Saved data entries:

# # # # # # #

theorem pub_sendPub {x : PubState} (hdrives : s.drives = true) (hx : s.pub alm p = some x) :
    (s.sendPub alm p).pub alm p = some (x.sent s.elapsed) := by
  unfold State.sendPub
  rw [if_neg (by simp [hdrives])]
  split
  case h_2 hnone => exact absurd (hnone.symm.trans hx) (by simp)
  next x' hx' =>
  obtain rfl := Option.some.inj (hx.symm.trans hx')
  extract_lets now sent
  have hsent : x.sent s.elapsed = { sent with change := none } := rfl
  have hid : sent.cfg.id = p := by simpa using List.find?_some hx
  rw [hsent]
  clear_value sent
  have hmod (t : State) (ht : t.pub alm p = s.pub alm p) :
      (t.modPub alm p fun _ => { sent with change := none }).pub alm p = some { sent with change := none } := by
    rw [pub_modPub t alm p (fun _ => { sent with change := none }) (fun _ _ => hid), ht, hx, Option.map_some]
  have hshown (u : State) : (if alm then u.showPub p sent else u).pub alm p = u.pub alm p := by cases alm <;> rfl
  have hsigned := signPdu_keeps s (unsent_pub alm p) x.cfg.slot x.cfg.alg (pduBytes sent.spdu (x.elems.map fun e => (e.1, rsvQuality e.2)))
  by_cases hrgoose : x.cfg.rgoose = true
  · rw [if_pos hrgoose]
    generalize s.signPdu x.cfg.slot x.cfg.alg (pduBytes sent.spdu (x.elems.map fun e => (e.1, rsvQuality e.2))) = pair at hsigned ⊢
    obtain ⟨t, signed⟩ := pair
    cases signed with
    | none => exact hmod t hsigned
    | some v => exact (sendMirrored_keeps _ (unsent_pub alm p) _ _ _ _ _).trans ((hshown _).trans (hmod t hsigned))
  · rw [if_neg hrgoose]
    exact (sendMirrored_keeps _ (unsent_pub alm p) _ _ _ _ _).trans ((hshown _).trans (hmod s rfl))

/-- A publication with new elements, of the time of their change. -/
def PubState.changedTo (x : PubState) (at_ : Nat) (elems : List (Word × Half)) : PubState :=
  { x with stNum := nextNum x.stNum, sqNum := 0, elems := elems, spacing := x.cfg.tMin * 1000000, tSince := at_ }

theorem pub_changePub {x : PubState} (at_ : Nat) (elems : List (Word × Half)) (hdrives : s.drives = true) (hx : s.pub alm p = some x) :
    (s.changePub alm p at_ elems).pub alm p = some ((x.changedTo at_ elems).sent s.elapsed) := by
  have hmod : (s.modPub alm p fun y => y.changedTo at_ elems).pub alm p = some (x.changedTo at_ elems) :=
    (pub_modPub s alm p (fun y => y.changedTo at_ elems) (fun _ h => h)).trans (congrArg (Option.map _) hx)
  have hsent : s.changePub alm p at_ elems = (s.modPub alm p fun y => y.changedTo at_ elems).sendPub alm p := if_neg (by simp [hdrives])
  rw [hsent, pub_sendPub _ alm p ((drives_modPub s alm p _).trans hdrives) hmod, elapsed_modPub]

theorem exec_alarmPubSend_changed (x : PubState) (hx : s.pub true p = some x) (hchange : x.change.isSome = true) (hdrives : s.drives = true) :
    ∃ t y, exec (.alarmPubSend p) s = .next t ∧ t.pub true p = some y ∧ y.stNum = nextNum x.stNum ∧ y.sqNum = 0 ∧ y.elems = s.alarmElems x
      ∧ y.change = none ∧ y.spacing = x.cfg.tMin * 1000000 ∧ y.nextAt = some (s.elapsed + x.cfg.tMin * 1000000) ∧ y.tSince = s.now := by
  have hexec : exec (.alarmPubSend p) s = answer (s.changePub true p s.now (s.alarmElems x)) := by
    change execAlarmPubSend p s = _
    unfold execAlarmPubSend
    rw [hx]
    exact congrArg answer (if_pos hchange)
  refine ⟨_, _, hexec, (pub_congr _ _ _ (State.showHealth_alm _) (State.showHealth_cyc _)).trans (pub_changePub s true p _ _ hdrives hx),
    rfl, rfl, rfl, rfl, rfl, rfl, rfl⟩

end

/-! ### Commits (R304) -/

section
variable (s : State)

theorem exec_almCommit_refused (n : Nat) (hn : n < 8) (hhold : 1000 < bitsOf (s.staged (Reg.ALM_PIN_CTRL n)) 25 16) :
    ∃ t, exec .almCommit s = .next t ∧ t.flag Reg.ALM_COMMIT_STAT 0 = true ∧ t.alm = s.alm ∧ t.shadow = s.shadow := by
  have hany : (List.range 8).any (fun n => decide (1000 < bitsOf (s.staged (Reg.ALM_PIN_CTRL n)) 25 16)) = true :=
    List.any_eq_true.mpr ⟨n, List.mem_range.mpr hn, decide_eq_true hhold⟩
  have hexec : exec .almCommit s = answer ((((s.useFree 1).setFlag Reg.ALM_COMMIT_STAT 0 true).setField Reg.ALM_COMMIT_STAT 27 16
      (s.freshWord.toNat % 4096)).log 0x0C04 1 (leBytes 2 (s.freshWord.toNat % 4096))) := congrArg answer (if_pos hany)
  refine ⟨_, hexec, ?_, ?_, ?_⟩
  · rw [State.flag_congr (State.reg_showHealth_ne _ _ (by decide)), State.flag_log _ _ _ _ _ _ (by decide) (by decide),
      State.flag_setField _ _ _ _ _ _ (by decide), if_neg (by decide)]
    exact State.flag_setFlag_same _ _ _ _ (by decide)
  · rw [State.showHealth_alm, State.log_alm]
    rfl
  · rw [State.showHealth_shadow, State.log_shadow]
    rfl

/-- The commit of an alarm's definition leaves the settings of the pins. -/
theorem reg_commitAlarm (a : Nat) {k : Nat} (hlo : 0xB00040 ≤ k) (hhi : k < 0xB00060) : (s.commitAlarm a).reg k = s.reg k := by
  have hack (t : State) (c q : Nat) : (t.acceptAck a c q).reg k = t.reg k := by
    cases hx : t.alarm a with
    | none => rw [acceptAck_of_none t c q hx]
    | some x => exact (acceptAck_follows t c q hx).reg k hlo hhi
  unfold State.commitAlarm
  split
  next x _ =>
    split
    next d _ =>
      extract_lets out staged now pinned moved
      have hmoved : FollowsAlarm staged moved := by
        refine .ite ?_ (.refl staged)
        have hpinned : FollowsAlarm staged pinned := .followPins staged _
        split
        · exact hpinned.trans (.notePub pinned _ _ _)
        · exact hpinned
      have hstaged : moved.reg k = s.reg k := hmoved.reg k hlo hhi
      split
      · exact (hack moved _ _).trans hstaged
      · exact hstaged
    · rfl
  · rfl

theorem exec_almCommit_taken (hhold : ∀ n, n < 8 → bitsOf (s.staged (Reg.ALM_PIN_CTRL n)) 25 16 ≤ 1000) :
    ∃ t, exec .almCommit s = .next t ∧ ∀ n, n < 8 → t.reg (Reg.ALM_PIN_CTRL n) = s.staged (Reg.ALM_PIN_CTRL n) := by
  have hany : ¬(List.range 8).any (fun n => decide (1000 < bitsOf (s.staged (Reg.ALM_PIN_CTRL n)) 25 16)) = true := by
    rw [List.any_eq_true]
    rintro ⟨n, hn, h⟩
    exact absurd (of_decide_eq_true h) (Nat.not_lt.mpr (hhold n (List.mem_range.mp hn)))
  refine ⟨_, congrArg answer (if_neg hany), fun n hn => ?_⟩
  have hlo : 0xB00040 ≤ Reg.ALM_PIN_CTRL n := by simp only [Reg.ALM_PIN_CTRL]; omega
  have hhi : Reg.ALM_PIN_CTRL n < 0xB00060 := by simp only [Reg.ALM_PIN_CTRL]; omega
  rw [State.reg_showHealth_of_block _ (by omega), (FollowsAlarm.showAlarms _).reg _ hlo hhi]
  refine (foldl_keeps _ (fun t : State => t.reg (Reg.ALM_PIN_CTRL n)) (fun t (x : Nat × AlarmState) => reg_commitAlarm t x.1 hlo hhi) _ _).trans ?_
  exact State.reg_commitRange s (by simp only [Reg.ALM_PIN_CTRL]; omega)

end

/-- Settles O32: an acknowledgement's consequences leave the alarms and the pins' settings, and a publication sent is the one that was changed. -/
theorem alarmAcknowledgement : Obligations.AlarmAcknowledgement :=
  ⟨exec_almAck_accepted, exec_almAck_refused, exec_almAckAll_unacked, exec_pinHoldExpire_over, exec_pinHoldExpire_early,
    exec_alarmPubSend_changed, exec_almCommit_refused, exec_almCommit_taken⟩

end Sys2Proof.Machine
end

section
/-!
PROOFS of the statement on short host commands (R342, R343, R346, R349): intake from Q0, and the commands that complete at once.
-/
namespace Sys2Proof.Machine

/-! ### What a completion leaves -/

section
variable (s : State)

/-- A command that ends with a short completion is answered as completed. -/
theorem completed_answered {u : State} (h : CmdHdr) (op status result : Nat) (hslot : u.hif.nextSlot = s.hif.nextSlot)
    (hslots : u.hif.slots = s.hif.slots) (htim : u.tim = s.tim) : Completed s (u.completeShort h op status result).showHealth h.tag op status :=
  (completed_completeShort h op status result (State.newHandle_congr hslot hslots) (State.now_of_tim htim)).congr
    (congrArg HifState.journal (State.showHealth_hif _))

# # # # # # #

Please copy the lines in the records above between the one holding "Commits (R304) -/" and the one holding "List.any_eq_true.mpr ⟨n, List.mem_range.mpr", inclusive, exactly and with no other line.

> _Output of the exercise_:
/-! ### Commits (R304) -/

section
variable (s : State)

theorem exec_almCommit_refused (n : Nat) (hn : n < 8) (hhold : 1000 < bitsOf (s.staged (Reg.ALM_PIN_CTRL n)) 25 16) :
    ∃ t, exec .almCommit s = .next t ∧ t.flag Reg.ALM_COMMIT_STAT 0 = true ∧ t.alm = s.alm ∧ t.shadow = s.shadow := by
  have hany : (List.range 8).any (fun n => decide (1000 < bitsOf (s.staged (Reg.ALM_PIN_CTRL n)) 25 16)) = true :=
    List.any_eq_true.mpr ⟨n, List.mem_range.mpr hn, decide_eq_true hhold⟩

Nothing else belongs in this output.